Ask HN: Why is it still so hard to host your own email/calendar that just works? - thalev
It seems to me that email and calendar data are so personal that you shouldn&#x27;t have to trust someone else to store and handle it for you. Yet when I try to find a way to host it for myself I get scared of the trickiness of the setup or the amount of maintenance required. Am I just looking for all the wrong things or is it in this day and age not possible, even for a reasonably tech savvy person, to host your own email and calendar securely? With securely I mean secure from all adversaries except for maybe nation-state adversaries.
[edit]
Like many people have pointed out in the comments an even bigger problem is being blacklisted by other ISPs.

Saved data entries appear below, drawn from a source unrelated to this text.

-- ==== Sys2Proof/Laws/Session.lean ====
section
/-! SUPPORT. What the shared operations of sessions, merges and the gate can do, and the parts of the state that they leave. -/

namespace Sys2Proof.Machine

/-! ### Session closes (R49) -/

@[simp] theorem State.answerEnd_belt (s : State) (k : LaneId) (r : Response) : (s.answerEnd k r).belt = s.belt := by unfold State.answerEnd; split <;> simp
@[simp] theorem State.answerEnd_chute (s : State) (k : LaneId) (r : Response) : (s.answerEnd k r).chute = s.chute := by unfold State.answerEnd; split <;> simp
@[simp] theorem State.answerEnd_recog (s : State) (k : LaneId) (r : Response) : (s.answerEnd k r).recog = s.recog := by unfold State.answerEnd; split <;> simp
@[simp] theorem State.answerEnd_lanes (s : State) (k : LaneId) (r : Response) : (s.answerEnd k r).lanes = s.lanes := by unfold State.answerEnd; split <;> simp
@[simp] theorem State.answerEnd_lane (s : State) (k : LaneId) (r : Response) (k₀ : LaneId) :
    (s.answerEnd k r).lane k₀ = s.lane k₀ := by simp [State.lane]
@[simp] theorem State.answerEnd_merge (s : State) (k : LaneId) (r : Response) : (s.answerEnd k r).merge = s.merge := by unfold State.answerEnd; split <;> simp
@[simp] theorem State.answerEnd_claimOf (s : State) (k : LaneId) (r : Response) (k₀ : LaneId) :
    (s.answerEnd k r).claimOf k₀ = s.claimOf k₀ := by simp [State.claimOf]
@[simp] theorem State.answerEnd_transit (s : State) (k : LaneId) (r : Response) : (s.answerEnd k r).transit = s.transit := by unfold State.answerEnd; split <;> simp
@[simp] theorem State.answerEnd_occupancy (s : State) (k : LaneId) (r : Response) :
    (s.answerEnd k r).occupancy = s.occupancy := by simp [State.occupancy]
@[simp] theorem State.answerEnd_bins (s : State) (k : LaneId) (r : Response) : (s.answerEnd k r).bins = s.bins := by unfold State.answerEnd; split <;> simp
@[simp] theorem State.answerEnd_bin (s : State) (k : LaneId) (r : Response) (b₀ : BinId) :
    (s.answerEnd k r).bin b₀ = s.bin b₀ := by simp [State.bin]
@[simp] theorem State.answerEnd_reject (s : State) (k : LaneId) (r : Response) : (s.answerEnd k r).reject = s.reject := by unfold State.answerEnd; split <;> simp
@[simp] theorem State.answerEnd_table (s : State) (k : LaneId) (r : Response) : (s.answerEnd k r).table = s.table := by unfold State.answerEnd; split <;> simp
@[simp] theorem State.answerEnd_plans (s : State) (k : LaneId) (r : Response) : (s.answerEnd k r).plans = s.plans := by unfold State.answerEnd; split <;> simp
@[simp] theorem State.answerEnd_corner (s : State) (k : LaneId) (r : Response) :
    (s.answerEnd k r).corner = s.corner := by simp [State.corner]
@[simp] theorem State.answerEnd_lanePart (s : State) (k : LaneId) (r : Response) (k₀ : LaneId) :
    (s.answerEnd k r).lanePart k₀ = s.lanePart k₀ := by simp [State.lanePart]
@[simp] theorem State.answerEnd_binPart (s : State) (k : LaneId) (r : Response) (b₀ : BinId) :
    (s.answerEnd k r).binPart b₀ = s.binPart b₀ := by simp [State.binPart]
@[simp] theorem State.answerEnd_supply (s : State) (k : LaneId) (r : Response) : (s.answerEnd k r).supply = s.supply := by unfold State.answerEnd; split <;> simp
@[simp] theorem State.answerEnd_isUp (s : State) (k : LaneId) (r : Response) :
    (s.answerEnd k r).isUp = s.isUp := by simp [State.isUp]
@[simp] theorem State.answerEnd_inHoldUp (s : State) (k : LaneId) (r : Response) :
    (s.answerEnd k r).inHoldUp = s.inHoldUp := by simp [State.inHoldUp]
@[simp] theorem State.answerEnd_choices (s : State) (k : LaneId) (r : Response) : (s.answerEnd k r).choices = s.choices := by unfold State.answerEnd; split <;> simp
@[simp] theorem State.answerEnd_pending (s : State) (k : LaneId) (r : Response) : (s.answerEnd k r).pending = s.pending := by unfold State.answerEnd; split <;> simp

@[simp] theorem State.answerEnd_port_ne (s : State) {k : LaneId} {m : Link} (r : Response) (h : m ≠ .lane k) :
    (s.answerEnd k r).port m = s.port m := by
  unfold State.answerEnd; split <;> simp [h]

@[simp] theorem State.closeSession_belt (s : State) (k : LaneId) (p : Bool) : (s.closeSession k p).belt = s.belt := by unfold State.closeSession; dsimp only; split <;> simp
@[simp] theorem State.closeSession_chute (s : State) (k : LaneId) (p : Bool) : (s.closeSession k p).chute = s.chute := by unfold State.closeSession; dsimp only; split <;> simp
@[simp] theorem State.closeSession_recog (s : State) (k : LaneId) (p : Bool) : (s.closeSession k p).recog = s.recog := by unfold State.closeSession; dsimp only; split <;> simp
@[simp] theorem State.closeSession_merge (s : State) (k : LaneId) (p : Bool) : (s.closeSession k p).merge = s.merge := by unfold State.closeSession; dsimp only; split <;> simp
@[simp] theorem State.closeSession_claimOf (s : State) (k : LaneId) (p : Bool) (k₀ : LaneId) :
    (s.closeSession k p).claimOf k₀ = s.claimOf k₀ := by simp [State.claimOf]
@[simp] theorem State.closeSession_bins (s : State) (k : LaneId) (p : Bool) : (s.closeSession k p).bins = s.bins := by unfold State.closeSession; dsimp only; split <;> simp
@[simp] theorem State.closeSession_bin (s : State) (k : LaneId) (p : Bool) (b₀ : BinId) :
    (s.closeSession k p).bin b₀ = s.bin b₀ := by simp [State.bin]
@[simp] theorem State.closeSession_reject (s : State) (k : LaneId) (p : Bool) : (s.closeSession k p).reject = s.reject := by unfold State.closeSession; dsimp only; split <;> simp
@[simp] theorem State.closeSession_plans (s : State) (k : LaneId) (p : Bool) : (s.closeSession k p).plans = s.plans := by unfold State.closeSession; dsimp only; split <;> simp
@[simp] theorem State.closeSession_corner (s : State) (k : LaneId) (p : Bool) :
    (s.closeSession k p).corner = s.corner := by simp [State.corner]
@[simp] theorem State.closeSession_lanePart (s : State) (k : LaneId) (p : Bool) (k₀ : LaneId) :
    (s.closeSession k p).lanePart k₀ = s.lanePart k₀ := by simp [State.lanePart]
@[simp] theorem State.closeSession_binPart (s : State) (k : LaneId) (p : Bool) (b₀ : BinId) :
    (s.closeSession k p).binPart b₀ = s.binPart b₀ := by simp [State.binPart]
@[simp] theorem State.closeSession_supply (s : State) (k : LaneId) (p : Bool) : (s.closeSession k p).supply = s.supply := by unfold State.closeSession; dsimp only; split <;> simp
@[simp] theorem State.closeSession_isUp (s : State) (k : LaneId) (p : Bool) :
    (s.closeSession k p).isUp = s.isUp := by simp [State.isUp]
@[simp] theorem State.closeSession_inHoldUp (s : State) (k : LaneId) (p : Bool) :
    (s.closeSession k p).inHoldUp = s.inHoldUp := by simp [State.inHoldUp]
@[simp] theorem State.closeSession_choices (s : State) (k : LaneId) (p : Bool) : (s.closeSession k p).choices = s.choices := by unfold State.closeSession; dsimp only; split <;> simp
@[simp] theorem State.closeSession_pending (s : State) (k : LaneId) (p : Bool) : (s.closeSession k p).pending = s.pending := by unfold State.closeSession; dsimp only; split <;> simp

/-- A close detaches every record of the lane (R52). -/
@[simp] theorem State.closeSession_transit (s : State) (k : LaneId) (p : Bool) :
    (s.closeSession k p).transit = detachAll k s.transit := by
  unfold State.closeSession; dsimp only; split <;> simp

/-- A close hands the slot back, as a voucher or onto the stack (R49 step 2). -/
theorem State.closeSession_table (s : State) (k : LaneId) (p : Bool) :
    (s.closeSession k p).table =
      match (s.lane k).slot with
      | some i => s.table.settleSlot i ((s.lane k).closeVoucher k p)
      | none => s.table := by
  unfold State.closeSession; dsimp only; split <;> simp <;> rfl

/-- A close leaves the lane with its close record in PARKED or READY (R49 steps 4 to 6), and no other lane. -/
theorem State.closeSession_lane (s : State) (k j : LaneId) (p : Bool) :
    (s.closeSession k p).lane j =
      if j = k then
        .afterClose ((s.lane k).parkPending || p) ((s.lane k).closeRecord k p (s.closeSession k p).table)
      else s.lane j := by
  have ht := s.closeSession_table k p
  rw [ht]
  by_cases h : j = k
  · subst h
    unfold State.closeSession
    dsimp only
    split <;> simp <;> rfl
  · unfold State.closeSession
    dsimp only
    simp only [h, if_false]
    split <;> simp [h]

/-- A close touches no link but its lane's. -/
theorem State.closeSession_port_ne (s : State) {k : LaneId} {m : Link} (p : Bool) (h : m ≠ .lane k) :
    (s.closeSession k p).port m = s.port m := by
  unfold State.closeSession; dsimp only; split <;> simp [h]

/-- A close answers an END in flight, and sets the STATE notice where the lane parks (R49, R57). -/
theorem State.closeSession_port (s : State) (k : LaneId) (p : Bool) :
    (s.closeSession k p).port (.lane k) =
      let record := (s.lane k).closeRecord k p (s.closeSession k p).table
      let q := if (s.port (.lane k)).inFlight = some .endSession then
          { (s.port (.lane k)).enqueue record.response.frame with inFlight := none }
        else s.port (.lane k)
      if (s.lane k).parkPending || p then { q with notices := { q.notices with state := true } } else q := by
  rw [s.closeSession_table k p]
  unfold State.closeSession State.answerEnd
  rcases hs : (s.lane k).slot with _ | i
  all_goals
    by_cases he : (s.port (.lane k)).inFlight = some .endSession <;>
    by_cases hp : ((s.lane k).parkPending || p) = true <;>
    simp only [State.port, State.setLane, hp, if_true] at he ⊢ <;>
    simp_all [State.answer, State.raise, State.port, State.setPort, Notices.set]

@[simp] theorem State.ordinaryClose_belt (s : State) (k : LaneId) : (s.ordinaryClose k).belt = s.belt := by simp [State.ordinaryClose]
@[simp] theorem State.ordinaryClose_chute (s : State) (k : LaneId) : (s.ordinaryClose k).chute = s.chute := by simp [State.ordinaryClose]
@[simp] theorem State.ordinaryClose_recog (s : State) (k : LaneId) : (s.ordinaryClose k).recog = s.recog := by simp [State.ordinaryClose]
@[simp] theorem State.ordinaryClose_merge (s : State) (k : LaneId) : (s.ordinaryClose k).merge = s.merge := by simp [State.ordinaryClose]
@[simp] theorem State.ordinaryClose_claimOf (s : State) (k : LaneId) (k₀ : LaneId) :
    (s.ordinaryClose k).claimOf k₀ = s.claimOf k₀ := by simp [State.claimOf]
@[simp] theorem State.ordinaryClose_bins (s : State) (k : LaneId) : (s.ordinaryClose k).bins = s.bins := by simp [State.ordinaryClose]
@[simp] theorem State.ordinaryClose_bin (s : State) (k : LaneId) (b₀ : BinId) :
    (s.ordinaryClose k).bin b₀ = s.bin b₀ := by simp [State.bin]
@[simp] theorem State.ordinaryClose_reject (s : State) (k : LaneId) : (s.ordinaryClose k).reject = s.reject := by simp [State.ordinaryClose]
@[simp] theorem State.ordinaryClose_plans (s : State) (k : LaneId) : (s.ordinaryClose k).plans = s.plans := by simp [State.ordinaryClose]
@[simp] theorem State.ordinaryClose_corner (s : State) (k : LaneId) :
    (s.ordinaryClose k).corner = s.corner := by simp [State.corner]
@[simp] theorem State.ordinaryClose_lanePart (s : State) (k : LaneId) (k₀ : LaneId) :
    (s.ordinaryClose k).lanePart k₀ = s.lanePart k₀ := by simp [State.lanePart]
@[simp] theorem State.ordinaryClose_binPart (s : State) (k : LaneId) (b₀ : BinId) :
    (s.ordinaryClose k).binPart b₀ = s.binPart b₀ := by simp [State.binPart]
@[simp] theorem State.ordinaryClose_supply (s : State) (k : LaneId) : (s.ordinaryClose k).supply = s.supply := by simp [State.ordinaryClose]
@[simp] theorem State.ordinaryClose_isUp (s : State) (k : LaneId) :
    (s.ordinaryClose k).isUp = s.isUp := by simp [State.isUp]
@[simp] theorem State.ordinaryClose_inHoldUp (s : State) (k : LaneId) :
    (s.ordinaryClose k).inHoldUp = s.inHoldUp := by simp [State.inHoldUp]
@[simp] theorem State.ordinaryClose_choices (s : State) (k : LaneId) : (s.ordinaryClose k).choices = s.choices := by simp [State.ordinaryClose]
@[simp] theorem State.ordinaryClose_pending (s : State) (k : LaneId) : (s.ordinaryClose k).pending = s.pending := by simp [State.ordinaryClose]

@[simp] theorem State.limitClose_belt (s : State) (k : LaneId) : (s.limitClose k).belt = s.belt := by simp [State.limitClose]
@[simp] theorem State.limitClose_chute (s : State) (k : LaneId) : (s.limitClose k).chute = s.chute := by simp [State.limitClose]
@[simp] theorem State.limitClose_recog (s : State) (k : LaneId) : (s.limitClose k).recog = s.recog := by simp [State.limitClose]
@[simp] theorem State.limitClose_merge (s : State) (k : LaneId) : (s.limitClose k).merge = s.merge := by simp [State.limitClose]
@[simp] theorem State.limitClose_claimOf (s : State) (k : LaneId) (k₀ : LaneId) :
    (s.limitClose k).claimOf k₀ = s.claimOf k₀ := by simp [State.claimOf]
@[simp] theorem State.limitClose_bins (s : State) (k : LaneId) : (s.limitClose k).bins = s.bins := by simp [State.limitClose]
@[simp] theorem State.limitClose_bin (s : State) (k : LaneId) (b₀ : BinId) :
    (s.limitClose k).bin b₀ = s.bin b₀ := by simp [State.bin]
@[simp] theorem State.limitClose_reject (s : State) (k : LaneId) : (s.limitClose k).reject = s.reject := by simp [State.limitClose]
@[simp] theorem State.limitClose_plans (s : State) (k : LaneId) : (s.limitClose k).plans = s.plans := by simp [State.limitClose]
@[simp] theorem State.limitClose_corner (s : State) (k : LaneId) :
    (s.limitClose k).corner = s.corner := by simp [State.corner]
@[simp] theorem State.limitClose_lanePart (s : State) (k : LaneId) (k₀ : LaneId) :
    (s.limitClose k).lanePart k₀ = s.lanePart k₀ := by simp [State.lanePart]
@[simp] theorem State.limitClose_binPart (s : State) (k : LaneId) (b₀ : BinId) :
    (s.limitClose k).binPart b₀ = s.binPart b₀ := by simp [State.binPart]
@[simp] theorem State.limitClose_supply (s : State) (k : LaneId) : (s.limitClose k).supply = s.supply := by simp [State.limitClose]
@[simp] theorem State.limitClose_isUp (s : State) (k : LaneId) :
    (s.limitClose k).isUp = s.isUp := by simp [State.isUp]
@[simp] theorem State.limitClose_inHoldUp (s : State) (k : LaneId) :
    (s.limitClose k).inHoldUp = s.inHoldUp := by simp [State.inHoldUp]
@[simp] theorem State.limitClose_choices (s : State) (k : LaneId) : (s.limitClose k).choices = s.choices := by simp [State.limitClose]
@[simp] theorem State.limitClose_pending (s : State) (k : LaneId) : (s.limitClose k).pending = s.pending := by simp [State.limitClose]
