-- ==== Sys2Proof/Tests/Slice0.lean ====
section
/-! SUPPORT. Small tests of one step each, with expected values from the manual's worked sequences, the smoke tests of
`Instr.wellFormed`, and for every obligation with hypotheses a theorem that shows states and operands that meet them. -/

namespace Sys2Proof.Tests

open Sys2Proof.Machine

-- Each proof evaluates a state; one after another, so that the evaluations do not all hold memory at once.
set_option Elab.async false

/-! ### States -/

/-- The state after a command. -/
def run1 (c : Instr) (s : State) : State :=
  match exec c s with
  | .next t => t
  | .fault f => nomatch f
  | .refused _ => s

/-- An ACTIVE lane with its figures. -/
def active (slot : SlotId) (transitCount : Nat) : Lane :=
  { Lane.cold with
    state := .active, slot := some slot, transitCredit := 25 * transitCount, transitCount := transitCount }

/-- A SERVING bin. -/
def serving (material capacity ratio mark confirmed reserved : Nat) (warn : Bool) : Bin :=
  { Bin.cold with
    state := .serving, material := material, capacity := capacity, ratio := ratio, warningMark := mark
    confirmed := confirmed, reserved := reserved, warn := warn }

/-- The plan of section 12.3. -/
def peakPlan : Plan :=
  { corner := .cold
    lanes := #v[{ LanePart.cold 3600 with mode := .opened, materials := 6 },
                { LanePart.cold 2700 with mode := .opened, materials := 6 },
                { LanePart.cold 1800 with mode := .opened, materials := 6 },
                { LanePart.cold 900 with mode := .opened, materials := 6 }]
    bins := #v[BinPart.cold, ⟨.serving, 1, 9000, 6, 8500⟩, BinPart.cold, ⟨.serving, 2, 6000, 4, 5500⟩,
               ⟨.serving, 1, 9000, 6, 8500⟩, BinPart.cold, BinPart.cold] }

/-- A voucher that was issued earlier, in slot 0. -/
def oldVoucher : Voucher :=
  { serial := 500, amount := 20000, count := 800, unconfirmed := 0, lane := 1, powerClosed := false, recovered := false }

/-- The state before event a of section 12.3, with the outstanding amount owed on one voucher in slot 0. -/
def peak : State :=
  { State.reset with
    belt := { count := 10000, enable := true, estopPressed := false, eyeBlocked := false, watch := none, jam := false
              running := true }
    recog := { State.reset.recog with
      entries := (State.reset.recog.entries.set 0 ⟨true, 0x111111111111, 0xFFFFFFFFFFFF, 4⟩).set 5
        ⟨true, 0x222222222222, 0xFFFFFF000000, 12⟩
      classes := (State.reset.recog.classes.set 4 ⟨25, 1, 50, 10, 100, false⟩).set 12 ⟨25, 2, 20, 5, 60, true⟩ }
    lanes := #v[active 8 0, active 9 0, active 10 0, active 11 0]
    merge := { claims := [], mergeHold := false, held := false }
    bins := #v[Bin.cold, serving 1 9000 6 8500 8980 0 true, Bin.cold, serving 2 6000 4 5500 3000 0 false,
               serving 1 9000 6 8500 1000 0 false, Bin.cold, Bin.cold]
    table := { VoucherTable.cold with
      slots := VoucherTable.cold.slots.set 0 (.issued oldVoucher)
      stack := (List.finRange 128).filter fun i => 1 ≤ i.val && (i.val < 8 || 12 ≤ i.val)
      serial := 500
      outstanding := 20000 }
    plans := { staged := peakPlan, active := peakPlan } }
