-- ==== Sys2Proof/Machine/Base32.lean ====
section
/-! DEFINITION. The base32 codec: B32ENC, B32DEC and LDSEC (spec/40_base32.md R120 to R129). -/

namespace Sys2Proof.Machine

open Sys2Proof

/-- The padding byte `=` (R90): it has no symbol value. -/
def padByte : Byte := 0x3D

/-- `symval(c)` (R120): case-insensitive; none for every byte outside the alphabet, `=` among them. -/
def symval (c : Byte) : Option Symbol :=
  let n := c.toNat
  if 0x41 ≤ n ∧ n ≤ 0x5A then some (BitVec.ofNat 5 (n - 0x41))
  else if 0x61 ≤ n ∧ n ≤ 0x7A then some (BitVec.ofNat 5 (n - 0x61))
  else if 0x32 ≤ n ∧ n ≤ 0x37 then some (BitVec.ofNat 5 (n - 0x32 + 26))
  else none

/-- `ALPHA[v]` (R90, R120): upper case only (D34). -/
def alpha (v : Symbol) : Byte :=
  if v.toNat < 26 then BitVec.ofNat 8 (0x41 + v.toNat) else BitVec.ofNat 8 (0x32 + (v.toNat - 26))

/-- The bits of a byte, most significant first (R55, R121). -/
def byteBits (b : Byte) : List Bool :=
  [b.getLsbD 7, b.getLsbD 6, b.getLsbD 5, b.getLsbD 4, b.getLsbD 3, b.getLsbD 2, b.getLsbD 1, b.getLsbD 0]

/-- The bits of a symbol value, most significant first (R123). -/
def symbolBits (v : Symbol) : List Bool :=
  [v.getLsbD 4, v.getLsbD 3, v.getLsbD 2, v.getLsbD 1, v.getLsbD 0]

/-- The number whose bits these are, most significant first (R121, R123). -/
def bitsVal (bits : List Bool) : Nat := bits.foldl (fun acc b => 2 * acc + b.toNat) 0

/-- Consecutive groups of five bits as symbol values; fewer than five bits at the end give nothing (R121). -/
def symbolGroups : List Bool → List Symbol
  | a :: b :: c :: d :: e :: rest => BitVec.ofNat 5 (bitsVal [a, b, c, d, e]) :: symbolGroups rest
  | _ => []

/-- Consecutive groups of eight bits as bytes; the 0 to 7 bits left over are dropped unexamined (R123, D14). -/
def byteGroups : List Bool → List Byte
  | a :: b :: c :: d :: e :: f :: g :: h :: rest =>
      BitVec.ofNat 8 (bitsVal [a, b, c, d, e, f, g, h]) :: byteGroups rest
  | _ => []

/-- `s = ceil(8L/5)`, the number of symbols for L bytes (R121). -/
def symbolCount (l : Nat) : Nat := (8 * l + 4) / 5

/-- `b32encode(b)` (R121): the bits, zero fill bits to a whole symbol, the symbols, `=` to a multiple of 8. -/
def b32encode (b : List Byte) : List Byte :=
  let s := symbolCount b.length
  let bits := b.flatMap byteBits ++ List.replicate (5 * s - 8 * b.length) false
  (symbolGroups bits).map alpha ++ List.replicate ((8 - s % 8) % 8) padByte

/-- The symbol values of a text without padding, or none if a byte is outside the alphabet (R123). -/
def symvals : List Byte → Option (List Symbol)
  | [] => some []
  | c :: rest =>
    match symval c with
    | none => none
    | some v =>
      match symvals rest with
      | none => none
      | some vs => some (v :: vs)

/-- `b32decode(t)` (R123): none is `FAIL`, which carries no bytes (R125). Every `=` is removed first, wherever it
stands (D13). -/
def b32decode (t : List Byte) : Option (List Byte) :=
  match symvals (t.filter (fun c => decide (c ≠ padByte))) with
  | none => none
  | some vs => some (byteGroups (vs.flatMap symbolBits))

/-- B32ENC under given parameters (R127). -/
def b32encAt (cfg : Config) (data : List Byte) (s : State) : Host.Outcome State Fault Refusal :=
  if data.length > cfg.b32BytesMax then .next (s.raise .errLength)
  else .next (s.respond .ok (beBytes 2 (b32encode data).length ++ b32encode data))

/-- B32DEC under given parameters (R128). -/
def b32decAt (cfg : Config) (text : List Byte) (s : State) : Host.Outcome State Fault Refusal :=
  if text.length > cfg.b32TextMax then .next (s.raise .errLength)
  else
    match b32decode text with
    | none => .next (s.respond .errB32Symbol (beBytes 2 0))
    | some out => .next (s.respond .ok (beBytes 2 out.length ++ out))

/-- LDSEC under given parameters (R129): a text that does not decode empties the secret, the one write of state by
an operation that ends in an error status (R252). -/
def ldsecAt (cfg : Config) (text : List Byte) (s : State) : Host.Outcome State Fault Refusal :=
  if text.length > cfg.b32TextMax then .next (s.raise .errLength)
  else
    match b32decode text with
    | none => .next ((s.setSecret []).respond .errB32Symbol [0x00, 0x00])
    | some out =>
        .next ((s.setSecret out).respond .ok [if out.length > 0 then 0x01 else 0x00, BitVec.ofNat 8 out.length])

/-- B32ENC: encode bytes as base32 text (R127). -/
def execB32enc (data : List Byte) (s : State) : Host.Outcome State Fault Refusal :=
  b32encAt Config.hardware data s

/-- B32DEC: decode base32 text to bytes (R128). -/
def execB32dec (text : List Byte) (s : State) : Host.Outcome State Fault Refusal :=
  b32decAt Config.hardware text s

/-- LDSEC: load the TOTP secret from base32 text (R129). -/
def execLdsec (text : List Byte) (s : State) : Host.Outcome State Fault Refusal :=
  ldsecAt Config.hardware text s

end Sys2Proof.Machine
end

Any ideas how to deal with this while still maintaining control of where your emails are stored?
======
kardos
This post [1,2] from last October discusses a major problem with hosting your
own email, which is that the big email providers pretty much reject your
messages until your "reputation" is good. The reputation concept is
purportedly a spam fighting effort, but a more cynical view is to see it as an
effort by the big providers to sabotage self-hosted email. More discussion
here [3] and here [4].

[1] Original post, now defunct: [http://liminality.xyz/the-hostile-email-
landscape/](http://liminality.xyz/the-hostile-email-landscape/)

[2] Thank you archive.org:
[https://web.archive.org/web/20151121132739/http://liminality...](https://web.archive.org/web/20151121132739/http://liminality.xyz/the-
hostile-email-landscape/)?

[3]
[https://news.ycombinator.com/item?id=10405681](https://news.ycombinator.com/item?id=10405681)

[4]
[https://lobste.rs/s/ckfyqd/the_hostile_email_landscape](https://lobste.rs/s/ckfyqd/the_hostile_email_landscape)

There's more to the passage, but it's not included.